Please copy each line of the records below that holds the word "register".

● Records supplied:
━━━━━━━━

-- ==== Sys2Proof/Machine/RegNames.lean ====
section
/-! DEFINITION. The BAR0 byte address of every register the spec names, under the spec's own name (R54 Table 2-9 gives
the pages, each chapter's register tables the offsets), and the bit ranges of the named fields. -/
namespace Sys2Proof.Machine

/-- First byte of page `off` of port `p` (Table 2-9: page 0x100 + 0x40p + off). -/
def portPage (p off : Nat) : Nat := (0x100 + 0x40 * p + off) * 0x1000
/-- First byte of page `FCHn` (Table 2-9). -/
def fchPage (n : Nat) : Nat := (0x200 + n) * 0x1000
/-- First byte of page `UCHm` (Table 2-9). -/
def uchPage (m : Nat) : Nat := (0x240 + m) * 0x1000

━━━━━━━━

● Exercise solution:
/-! DEFINITION. The BAR0 byte address of every register the spec names, under the spec's own name (R54 Table 2-9 gives
the pages, each chapter's register tables the offsets), and the bit ranges of the named fields. -/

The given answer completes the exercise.